Трудно все-таки поспорить с опытом всех тех жизней, что мы присвоили, и некоторыми чисто генетическими усовершенствованиями. Но этот дикий кельт был достойным противником.
Тем временем Гамлет успел покончить с двумя остальными, и тоже сошел с коня, собираясь помочь девушке. Я уже оттаскивал придавившую ее тяжелую тушу. Человек оказался еще жив. Я совершенно машинально вытащил увиденный у него за поясом нож. Огромный нечесаный варвар невнятно застонал и начал моргать, приходя в себя.
— Ты, римлянин!.. — выплюнул он с презрением и ненавистью, и попытался вцепиться мне в горло. Увернувшись, я вогнал ему под грудину его собственный нож.
Гамлет издал странный звук. Я посмотрел вверх, на него, и увидел, что он смотрит на меня с ужасом. Лицо побелело, глаза расширены, взгляд остановился.
— Как ты мог?!
— Что? — не понял я.
— Да вот так, просто — как собаку!..
— А что я должен был с ним сделать? Взять с собой, где с ним поступили бы точно так же или хуже, или надо было выбросить его из головы и повернуться к нему спиной? А сколько их может быть рядом?
— О чем ты говоришь?..
— Это все реально, Ланселот. Мы сами можем кончить так же просто и благородно — в любом болоте. И нам еще надо выбраться отсюда. Забыл, что мы еще можем наткнуться на кого угодно?

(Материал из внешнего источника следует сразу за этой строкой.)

-- ==== Sys2Proof/Laws/Frames.lean ====
section
/-! SUPPORT. What the shared operations may change. The operations that set flags, make entries and place replies change only
the line computer's place, the consoles and the ports; of a console they keep its address, rights, presence, marks, tiles and
timer. -/
namespace Sys2Proof.Machine
open Sys2Proof

/-- `t` differs from `s` in the line computer's place, the consoles and the ports alone. -/
def PartyOnly (s t : State) : Prop := ∃ l cs ps, t = { s with line := l, consoles := cs, ports := ps }

theorem PartyOnly.refl (s : State) : PartyOnly s s := ⟨s.line, s.consoles, s.ports, rfl⟩

theorem PartyOnly.trans {s t u : State} (h : PartyOnly s t) (k : PartyOnly t u) : PartyOnly s u := by
  obtain ⟨_, _, _, rfl⟩ := h
  obtain ⟨l, cs, ps, rfl⟩ := k
  exact ⟨l, cs, ps, rfl⟩

theorem PartyOnly.foldl {α : Type} {f : State → α → State} (h : ∀ s a, PartyOnly s (f s a)) (xs : List α) (s : State) :
    PartyOnly s (xs.foldl f s) := by
  induction xs generalizing s with
  | nil => exact .refl s
  | cons a xs ih => exact (h s a).trans (ih _)

theorem PartyOnly.setPort (s : State) (p : PortId) (q : Port) : PartyOnly s (s.setPort p q) := ⟨_, _, _, rfl⟩

theorem PartyOnly.setConsole (s : State) (k : Nat) (c : Console) : PartyOnly s (s.setConsole k c) := ⟨_, _, _, rfl⟩

theorem PartyOnly.modPort (s : State) (p : PortId) (f : Port → Port) : PartyOnly s (s.modPort p f) := .setPort ..

theorem PartyOnly.modConsole (s : State) (k : Nat) (f : Console → Console) : PartyOnly s (s.modConsole k f) := by
  unfold State.modConsole
  split
  · exact .setConsole ..
  · exact .refl s

theorem makeNoticeEntry_party (k : Nat) (s : State) : PartyOnly s (makeNoticeEntry k s) := by
  unfold makeNoticeEntry
  split
  · split
    · exact .modPort ..
    · exact .refl s
  · exact .refl s

theorem setConsoleFlag_party (f : Flag) (k : Nat) (s : State) : PartyOnly s (setConsoleFlag f k s) :=
  (PartyOnly.modConsole ..).trans (makeNoticeEntry_party ..)

theorem setFlag_party (f : Flag) (s : State) : PartyOnly s (setFlag f s) :=
  PartyOnly.trans ⟨_, _, _, rfl⟩ (PartyOnly.foldl (fun t k => setConsoleFlag_party f k t) _ _)

theorem setPorts_party (s : State) : PartyOnly s (setPorts s) := ⟨_, _, _, rfl⟩

theorem markPending_party (k x : Nat) (s : State) : PartyOnly s (markPending k x s) := by
  unfold markPending
  split
  · split
    · exact (PartyOnly.setConsole ..).trans (.modPort ..)
    · exact .refl s
  · exact .refl s

theorem markWhere_party (x : Nat) (test : Watch → Bool) (s : State) : PartyOnly s (markWhere x test s) := by
  refine PartyOnly.foldl (fun t k => ?_) _ _
  split
  · split
    · exact markPending_party ..
    · exact .refl t
  · exact .refl t

theorem markAxis_party (x : Nat) (s : State) : PartyOnly s (markAxis x s) := markWhere_party ..

theorem markAxes_party (xs : List Nat) (s : State) : PartyOnly s (markAxes xs s) :=
  PartyOnly.foldl (fun t k => PartyOnly.foldl (fun u x => markPending_party k x u) xs t) _ _

theorem markCovered_party (cov : List ShaftId) (s : State) : PartyOnly s (markCovered cov s) := markAxes_party ..

theorem joinReplyQ_party (p : PortId) (w : ReplyPlace) (s : State) : PartyOnly s (joinReplyQ p w s) := .modPort ..

theorem putReply_party (r : Nat) (rep : Reply) (s : State) : PartyOnly s (putReply r rep s) := by
  unfold putReply
  split
  · exact ⟨_, _, _, rfl⟩
  · split
    · exact (PartyOnly.setConsole ..).trans (joinReplyQ_party ..)
    · exact .refl s

theorem replyInFlight_party (r : Nat) (b : ReplyBody) (s : State) : PartyOnly s (replyInFlight r b s) := by
  unfold replyInFlight
  split
  · exact putReply_party ..
  · exact .refl s

theorem replyTo_party (r : Option Nat) (b : ReplyBody) (s : State) : PartyOnly s (replyTo r b s) := by
  unfold replyTo
  split
  · exact replyInFlight_party ..
  · exact .refl s

theorem placeBusy_party (r kind tag : Nat) (s : State) : PartyOnly s (placeBusy r kind tag s) := by
  unfold placeBusy
  split
  · exact putReply_party ..
  · split
    · exact putReply_party ..
    · exact .refl s

theorem placeStray_party (p : PortId) (st kind tag : Nat) (s : State) : PartyOnly s (placeStray p st kind tag s) :=
  (PartyOnly.modPort ..).trans (joinReplyQ_party ..)

theorem setFlight_party (r : Nat) (f : Option Flight) (s : State) : PartyOnly s (setFlight r f s) := by
  unfold setFlight
  split
  · exact ⟨_, _, _, rfl⟩
  · exact .modConsole ..

theorem consolePresent_party (k : Nat) (s : State) : PartyOnly s (consolePresent k s) := by
  unfold consolePresent
  split
  · split
    · exact .refl s
    · exact (((PartyOnly.setConsole ..).trans (makeNoticeEntry_party ..)).trans
        (PartyOnly.foldl (fun u (w : Watch) => markPending_party k w.axis u) _ _)).trans (setPorts_party ..)
  · exact .refl s

theorem arrived_party (o : Origin) (s : State) : PartyOnly s (arrived o s) := by
  unfold arrived
  split
  · exact .refl s
  · split
    · exact (PartyOnly.modPort ..).trans (consolePresent_party ..)
    · exact .modPort ..

theorem taken_party (o : Origin) (r code tag : Nat) (s : State) : PartyOnly s (taken o r code tag s) :=
  (arrived_party o s).trans (setFlight_party ..)

theorem answer_party (r code tag : Nat) (b : ReplyBody) (s : State) : PartyOnly s (answer r code tag b s) := putReply_party ..

theorem inchCutReply_party (cause : CutCause) (a : Shaft) (s : State) : PartyOnly s (inchCutReply cause a s) := by
  unfold inchCutReply
  split
  · exact replyTo_party ..
  · exact .refl s

theorem trimCutReply_party (cause : CutCause) (a : Axis) (s : State) : PartyOnly s (trimCutReply cause a s) := by
  unfold trimCutReply
  split
  · exact replyTo_party ..
  · exact .refl s


/-! ### Fields kept -/

theorem PartyOnly.resetPin {s t : State} (h : PartyOnly s t) : t.resetPin = s.resetPin := by obtain ⟨_, _, _, rfl⟩ := h; rfl
theorem PartyOnly.tripPins {s t : State} (h : PartyOnly s t) : t.tripPins = s.tripPins := by obtain ⟨_, _, _, rfl⟩ := h; rfl
theorem PartyOnly.inhibitPin {s t : State} (h : PartyOnly s t) : t.inhibitPin = s.inhibitPin := by obtain ⟨_, _, _, rfl⟩ := h; rfl
theorem PartyOnly.lightPins {s t : State} (h : PartyOnly s t) : t.lightPins = s.lightPins := by obtain ⟨_, _, _, rfl⟩ := h; rfl
theorem PartyOnly.timers {s t : State} (h : PartyOnly s t) : t.timers = s.timers := by obtain ⟨_, _, _, rfl⟩ := h; rfl
theorem PartyOnly.shafts {s t : State} (h : PartyOnly s t) : t.shafts = s.shafts := by obtain ⟨_, _, _, rfl⟩ := h; rfl
theorem PartyOnly.axes {s t : State} (h : PartyOnly s t) : t.axes = s.axes := by obtain ⟨_, _, _, rfl⟩ := h; rfl
theorem PartyOnly.defs {s t : State} (h : PartyOnly s t) : t.defs = s.defs := by obtain ⟨_, _, _, rfl⟩ := h; rfl
theorem PartyOnly.trips {s t : State} (h : PartyOnly s t) : t.trips = s.trips := by obtain ⟨_, _, _, rfl⟩ := h; rfl
theorem PartyOnly.unmatched {s t : State} (h : PartyOnly s t) : t.unmatched = s.unmatched := by obtain ⟨_, _, _, rfl⟩ := h; rfl
theorem PartyOnly.overflow {s t : State} (h : PartyOnly s t) : t.overflow = s.overflow := by obtain ⟨_, _, _, rfl⟩ := h; rfl
theorem PartyOnly.linkSeen {s t : State} (h : PartyOnly s t) : t.linkSeen = s.linkSeen := by obtain ⟨_, _, _, rfl⟩ := h; rfl
theorem PartyOnly.units {s t : State} (h : PartyOnly s t) : t.units = s.units := by obtain ⟨_, _, _, rfl⟩ := h; rfl
theorem PartyOnly.shaftStacks {s t : State} (h : PartyOnly s t) : t.shaftStacks = s.shaftStacks := by obtain ⟨_, _, _, rfl⟩ := h; rfl
theorem PartyOnly.triggers {s t : State} (h : PartyOnly s t) : t.triggers = s.triggers := by obtain ⟨_, _, _, rfl⟩ := h; rfl
theorem PartyOnly.triggerLists {s t : State} (h : PartyOnly s t) : t.triggerLists = s.triggerLists := by obtain ⟨_, _, _, rfl⟩ := h; rfl
theorem PartyOnly.views {s t : State} (h : PartyOnly s t) : t.views = s.views := by obtain ⟨_, _, _, rfl⟩ := h; rfl
theorem PartyOnly.hub {s t : State} (h : PartyOnly s t) : t.hub = s.hub := by obtain ⟨_, _, _, rfl⟩ := h; rfl
theorem PartyOnly.spiOut {s t : State} (h : PartyOnly s t) : t.spiOut = s.spiOut := by obtain ⟨_, _, _, rfl⟩ := h; rfl
theorem PartyOnly.badRecs {s t : State} (h : PartyOnly s t) : t.badRecs = s.badRecs := by obtain ⟨_, _, _, rfl⟩ := h; rfl
theorem PartyOnly.reports {s t : State} (h : PartyOnly s t) : t.reports = s.reports := by obtain ⟨_, _, _, rfl⟩ := h; rfl
theorem PartyOnly.freeCount {s t : State} (h : PartyOnly s t) : t.freeCount = s.freeCount := by obtain ⟨_, _, _, rfl⟩ := h; rfl
theorem PartyOnly.pending {s t : State} (h : PartyOnly s t) : t.pending = s.pending := by obtain ⟨_, _, _, rfl⟩ := h; rfl
theorem PartyOnly.shaft {s t : State} (h : PartyOnly s t) (i : ShaftId) : t.shaft i = s.shaft i := by obtain ⟨_, _, _, rfl⟩ := h; rfl
theorem PartyOnly.axis {s t : State} (h : PartyOnly s t) (i : Nat) : t.axis i = s.axis i := by obtain ⟨_, _, _, rfl⟩ := h; rfl
theorem PartyOnly.defn {s t : State} (h : PartyOnly s t) (i : Nat) : t.defn i = s.defn i := by obtain ⟨_, _, _, rfl⟩ := h; rfl
theorem PartyOnly.unit {s t : State} (h : PartyOnly s t) (i : Nat) : t.unit i = s.unit i := by obtain ⟨_, _, _, rfl⟩ := h; rfl
theorem PartyOnly.trigger {s t : State} (h : PartyOnly s t) (i : Nat) : t.trigger i = s.trigger i := by obtain ⟨_, _, _, rfl⟩ := h; rfl
theorem PartyOnly.view {s t : State} (h : PartyOnly s t) (i : Nat) : t.view i = s.view i := by obtain ⟨_, _, _, rfl⟩ := h; rfl
theorem PartyOnly.failed {s t : State} (h : PartyOnly s t) : t.failed = s.failed := by obtain ⟨_, _, _, rfl⟩ := h; rfl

— Эрик, я… — Гамлет покачал опущенной головой. — Нет, ты не виноват. Неужели то, как с тобой обошлись, убило человечность в тебе самом?..
Я резко вскочил, едва сдержав вспышку бешенства.
— Слишком громкие и глупые слова, — процедил я сквозь зубы. — Вспомни, что ты сам сотни раз делал в прошлом!
— Это же были другие люди!
— Если тебе нравится обманывать самого себя — ладно, обманывай дальше.
— Это отношение к человеческой жизни…
— Хуже этого? — Я указал на трупы, сотворенные им самим.
— Я убил их честно — в бою!
— Довольно лицемерное заявление. Ты заведомо был сильнее их. Жизнь — не рыцарский турнир. И наш мир ничуть не лучше других, можешь мне поверить.
Гамлет молча секунду смотрел на меня с тоской в глазах.
— Я не могу принять волчьи законы так легко, как ты. Сегодня был первый день, когда я убивал своими руками.
— А у меня — уже нет. Вот и вся разница, — сказал я негромко.
Мы замолчали, глядя друг на друга. Привыкая к тому, что можем быть не только тем, чем хотели бы себя видеть.
Забытая нами девушка вздохнула с легким стоном, пошевелившись.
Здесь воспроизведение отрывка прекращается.